The fifth and final chapter of the book is titled “New Beginnings” and clarifies for a reader the true purpose of the text–not to attempt to answer or minimize collaborative writing’s questions and ambiguities, but to call greater attention to them in an effort to spark further research and understanding of research methods used when researching collaborative writing. Ede and Lunsford show a distinct desire to conceive of new ways of “experiencing and representing authorship” (131), not to agree to the end of the author as we know it. They make a plea to pay attention to the questions and difficulties of shifting authority in a classroom and taking a closer look at dialogic collaboration that is meant to alleviate some of the oppressive forms writing can take on various groups such as women. The authors conclude their long, interwoven narrative by illuminating an exciting–but even disheartening–truth: “that we have only begun to scratch the surface of what it means to describe writing as a social or collaborative process” (141). In their final thoughts, the duo reflects on how their personal groundings in writing together brought them to this point of research and realize quite happily that such research and new understanding allows them to appreciate the enrichment of their own voices not only within the multiplicitous self, but with all those in their lives in every faction and notation that lend voices to their writing and others’.
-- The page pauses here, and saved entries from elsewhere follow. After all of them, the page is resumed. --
-- ==== Sys2Proof/Machine/Ops.lean ====
section
/-! DEFINITION. The shared operations of the instructions: registers and labels of the core that moves, traps
and the return from them, the end of an instruction and control transfers, long-latency results, and loads and
stores with the checks of R159. -/

namespace Sys2Proof.Machine

/-- How a meaning can end without its effect. -/
inductive Stop where
  | trap (t : Trap)
  /-- Stalled at issue, interlocked (R47). -/
  | stall
  /-- Stalled likewise, a part of its effect staying in the state (R257). -/
  | hold (t : State)
  | fault (f : Fault)
  | refused (r : Refusal)
  deriving DecidableEq, Repr

abbrev Result (α : Type) := Except Stop α

/-- The outcome of one instruction. -/
abbrev Out := Host.Outcome State Fault Refusal

/-! ### Registers (R39, R40, R76) -/

/-- The registers that the instruction reads: before a pair, when it stands in one (R47). -/
def State.src (s : State) : Regs := (s.core.latch.map Prod.fst).getD s.core.regs

/-- LBLCFG as the instruction reads it, likewise. -/
def State.srcCfg (s : State) : LblCfg := (s.core.latch.map Prod.snd).getD s.core.lblcfg

def State.mapRegs (s : State) (f : Regs → Regs) : State := s.mapCore fun c => { c with regs := f c.regs }

def State.rdX (s : State) (a : Nat) : Word := if a = 0 then 0 else fileGet (by decide) s.src.x a
def State.labX (s : State) (a : Nat) : LabelWord := if a = 0 then 0 else fileGet (by decide) s.src.xl a
def State.rdF (s : State) (a : Nat) : Half := fileGet (by decide) s.src.f a
def State.labF (s : State) (a : Nat) : LabelWord := fileGet (by decide) s.src.fl a
def State.rdV (s : State) (a : Nat) : VWord := fileGet (by decide) s.src.v a
def State.labV (s : State) (a : Nat) : LabelWord := fileGet (by decide) s.src.vl a
def State.rdP (s : State) (a : Nat) : Word := if a = 0 then BitVec.allOnes 64 else fileGet (by decide) s.src.p a
def State.labP (s : State) (a : Nat) : LabelWord := if a = 0 then 0 else fileGet (by decide) s.src.pl a

/-- WriteX with a label word (R76). -/
def Regs.putX (r : Regs) (d : Nat) (v : Word) (l : LabelWord) : Regs :=
  if d = 0 then r else { r with x := filePut (by decide) r.x d v, xl := filePut (by decide) r.xl d l }

def Regs.putF (r : Regs) (d : Nat) (v : Half) (l : LabelWord) : Regs :=
  { r with f := filePut (by decide) r.f d v, fl := filePut (by decide) r.fl d l }

def Regs.putV (r : Regs) (d : Nat) (v : VWord) (l : LabelWord) : Regs :=
  { r with v := filePut (by decide) r.v d v, vl := filePut (by decide) r.vl d l }

def Regs.putP (r : Regs) (d : Nat) (v : Word) (l : LabelWord) : Regs :=
  if d = 0 then r else { r with p := filePut (by decide) r.p d v, pl := filePut (by decide) r.pl d l }

def Regs.orFlags (r : Regs) (f : FFlags) : Regs := { r with fcsr := { r.fcsr with flags := r.fcsr.flags.or f } }

def State.wrX (s : State) (d : Nat) (v : Word) (l : LabelWord) : State := s.mapRegs (·.putX d v l)
def State.wrF (s : State) (d : Nat) (v : Half) (l : LabelWord) : State := s.mapRegs (·.putF d v l)
/-- A write of a vector register ends its stream (R293). -/
def State.wrV (s : State) (d : Nat) (v : VWord) (l : LabelWord) : State :=
  s.mapCore fun c => { c with regs := c.regs.putV d v l, streams := eraseAt d c.streams }
def State.wrP (s : State) (d : Nat) (v : Word) (l : LabelWord) : State := s.mapRegs (·.putP d v l)
def State.orFlags (s : State) (f : FFlags) : State := s.mapRegs (·.orFlags f)

/-! ### The word that executes (R45 to R50) -/

/-- The container of an instruction address. -/
def container (a : Word) : Word := a &&& ~~~(7 : Word)

/-- 1 for word1 of a container (EINFO[4] of R190). -/
def slotOf (a : Word) : Nat := bitsAt a 2 1

/-- The address that EPC holds for the instruction: its own, or its container's in a pair (R47). -/
def Issue.epc (i : Issue) : Word := if i.lone then i.addr else container i.addr

/-- The sequential successor (R49). -/
def Issue.successor (i : Issue) : Word :=
  if i.lone && slotOf i.addr == 0 then i.addr + 4 else container i.addr + 8

def State.trap (s : State) (c : Cause) (info : Nat) (addr : Word) : Stop :=
  .trap ⟨c, BitVec.ofNat 64 info, addr, s.core.issue.epc, false⟩

/-- ILLEGAL with a reason and the slot (R190). -/
def State.illegal (s : State) (reason : Nat) (addr : Word) : Stop :=
  s.trap .illegal (reason + 16 * slotOf s.core.issue.addr) addr

/-- The trap of a failed check. -/
def State.denied (s : State) (d : Deny) : Stop := s.trap d.cause d.info d.addr

/-- A check's outcome as the core's. -/
def State.check {α : Type} (s : State) (r : Except Deny α) : Result α :=
  match r with
  | .ok a => .ok a
  | .error d => .error (s.denied d)

def State.require (b : Bool) (e : Stop) : Result Unit := if b then .ok () else .error e

/-- The core that moves, as an agent. -/
def State.me (s : State) : Agent := ⟨s.focus.cl, s.core.status.mode, .core s.focus.core⟩

def State.myCluster (s : State) : Cluster := s.cluster s.focus.cl

/-- The name of the core that moves as a writer of memory (R137). -/
def State.meAsWriter (s : State) : Writer := .core s.ctx.desc.ctxid s.focus.cl s.focus.core

/-! ### Labels of the core (R77, R85, R209 to R211) -/

def State.labelCfg (s : State) : LabelCfg := ⟨s.core.epoch, s.srcCfg.xmax, s.srcCfg.ovf⟩

/-- A label word as this core evaluates it (R206). -/
def State.eval (s : State) (w : LabelWord) : Label := s.ctx.world.eval s.core.epoch w

/-- ⊤ in the current epoch: the word of every result labelled ⊤. -/
def State.topWord (s : State) : LabelWord := mkWord s.core.epoch false 0

def saturate16 (n : Nat) : Nat := min n 0xFFFF

/-- DROPS, LOST and SLOWS after one formation (R208 to R210). -/
def LblStat.count (t : LblStat) (dropped slow : Bool) : LblStat :=
  { drops := if dropped then saturate16 (t.drops + 1) else t.drops
    slows := if slow then saturate16 (t.slows + 1) else t.slows
    lost := t.lost || dropped }

/-- A label formed by the core (R209, R210): the fast path runs when every label involved has at most one
environment and the handle is in the label cache, of which a free value decides; handles 0 and 0xFFFF miss nothing (log
entry 11). -/
def State.formLabel (s : State) (wide : Bool) (l : Label) : Result (LabelWord × State) :=
  match s.ctx.world.form s.labelCfg l with
  | .error (.ovf n) => .error (s.trap .lblovf (min n 63) 0)
  | .error .tab => .error (s.trap .lbltab 0 0)
  | .ok (w, world, dropped) =>
    let slow := wide || decide ((minimise s.ctx.world.nogoods l).length > 1)
    let s := s.mapWorld fun _ => world
    if slow || lwHandle w == 0 || lwHandle w == 0xFFFF then
      .ok (w, s.mapCore fun c => { c with lblstat := c.lblstat.count dropped slow })
    else
      .ok (w, s.drawn.mapCore fun c => { c with lblstat := c.lblstat.count dropped (s.freeNat 0 % 2 == 1) })

/-- Conj over label words, as a label (R205). -/
def State.conjOf (s : State) (ws : List LabelWord) : Label :=
  conjAll s.ctx.world.nogoods (ws.map s.eval)

/-- Some source has more than one environment (R209). -/
def State.wideOf (s : State) (ws : List LabelWord) : Bool := ws.any fun w => decide ((s.eval w).length > 1)

/-- Lbl over register label words (R77). -/
def State.formConj (s : State) (ws : List LabelWord) : Result (LabelWord × State) :=
  s.formLabel (s.wideOf ws) (s.conjOf ws)

/-- A result written to an x register with the Conj of its sources; nothing is formed for x0 (R76, R77). -/
def State.setX (s : State) (d : Nat) (v : Word) (ws : List LabelWord) : Result State :=
  if d = 0 then .ok s
  else match s.formConj ws with
    | .error e => .error e
    | .ok (l, t) => .ok (t.wrX d v l)

def State.setF (s : State) (d : Nat) (v : Half) (ws : List LabelWord) : Result State :=
  match s.formConj ws with
  | .error e => .error e
  | .ok (l, t) => .ok (t.wrF d v l)

def State.setV (s : State) (d : Nat) (v : VWord) (ws : List LabelWord) : Result State :=
  match s.formConj ws with
  | .error e => .error e
  | .ok (l, t) => .ok (t.wrV d v l)

def State.setP (s : State) (d : Nat) (v : Word) (ws : List LabelWord) : Result State :=
  if d = 0 then .ok s
  else match s.formConj ws with
    | .error e => .error e
    | .ok (l, t) => .ok (t.wrP d v l)

/-- The Class rule (R85): with STRICT, a controlling label of class COND traps with the handles read. -/
def State.classRule (s : State) (ws : List LabelWord) : Result Unit :=
  if s.srcCfg.strict ∧ classOf s.ctx.world.nogoods (s.conjOf ws) = .cond then
    .error (s.trap .lblctl ((ws.map lwHandle).getD 0 0 + 2 ^ 16 * (ws.map lwHandle).getD 1 0) 0)
  else .ok ()

/-! ### Traps (R185 to R191) -/

def Cause.code : Cause → Nat
  | .illegal => 1 | .pair => 2 | .misalign => 3 | .page => 4 | .perm => 5 | .memerr => 6 | .memattr => 7
  | .range => 8 | .lblovf => 9 | .lbltab => 10 | .ngfull => 11 | .lblctl => 12 | .lblpage => 13 | .lblwrap => 14
  | .loopovf => 15 | .loopsusp => 16 | .edgestore => 17 | .mmalease => 18 | .catchTrap => 19 | .priv => 20 | .svc => 21

/-- An address in the code window (R185). -/
def Context.inCodeWindow (k : Context) (va : Word) : Bool := decide (va.toNat / 2 ^ 35 = k.desc.cwin / 2 ^ 35)

/-- The place that an instruction is fetched from (R131, R185). -/
def State.fetchPlace (s : State) (mode : Mode) (va : Word) : Except Deny (Place × State) :=
  if !s.ctx.inCodeWindow va || (s.ctx.windowOff va).isSome then .error ⟨.perm, 2, va⟩
  else
    let a : Agent := ⟨s.focus.cl, mode, .core s.focus.core⟩
    match s.translate a .fetch va with
    | .error d => .error d
    | .ok (p, t) =>
      match permCheck a .fetch p with
      | .error d => .error d
      | .ok () => match t.tagCheck a .fetch p with
        | .error d => .error d
        | .ok () => match t.poisonCheck a .fetch p with
          | .error d => .error d
          | .ok () => .ok (p, t)

/-- An entry of the loop stack in SLOOP form (R187). -/
def LoopEntry.pack (e : LoopEntry) : Word :=
  BitVec.ofNat 64 (e.count % 2 ^ 32 * 2 ^ 32 + ((e.stop - e.start).toNat / 8) % 2 ^ 12 * 2 ^ 20 + bitsAt e.start 3 20)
Anyone interested in understanding the complexity of authorship, its changing meaning, and how collaborative writing has become a function of the workplace that can and should be transferred to the classroom would benefit from reading this book. Simply put, Ede and Lunsford’s book is still a valuable commodity to today’s teachers, administrators, and researchers. The book, although not without its criticisms, presents a timeless framework and history of collaborative work and writing that clearly illustrates its complexities and its necessity to not just the teaching culture of the early 1990s, but today as well.


Ede, L. S., & Lunsford, A. A. (1992). Singular texts/plural authors: Perspectives on collaborative writing. Carbondale: Southern Illinois University Press.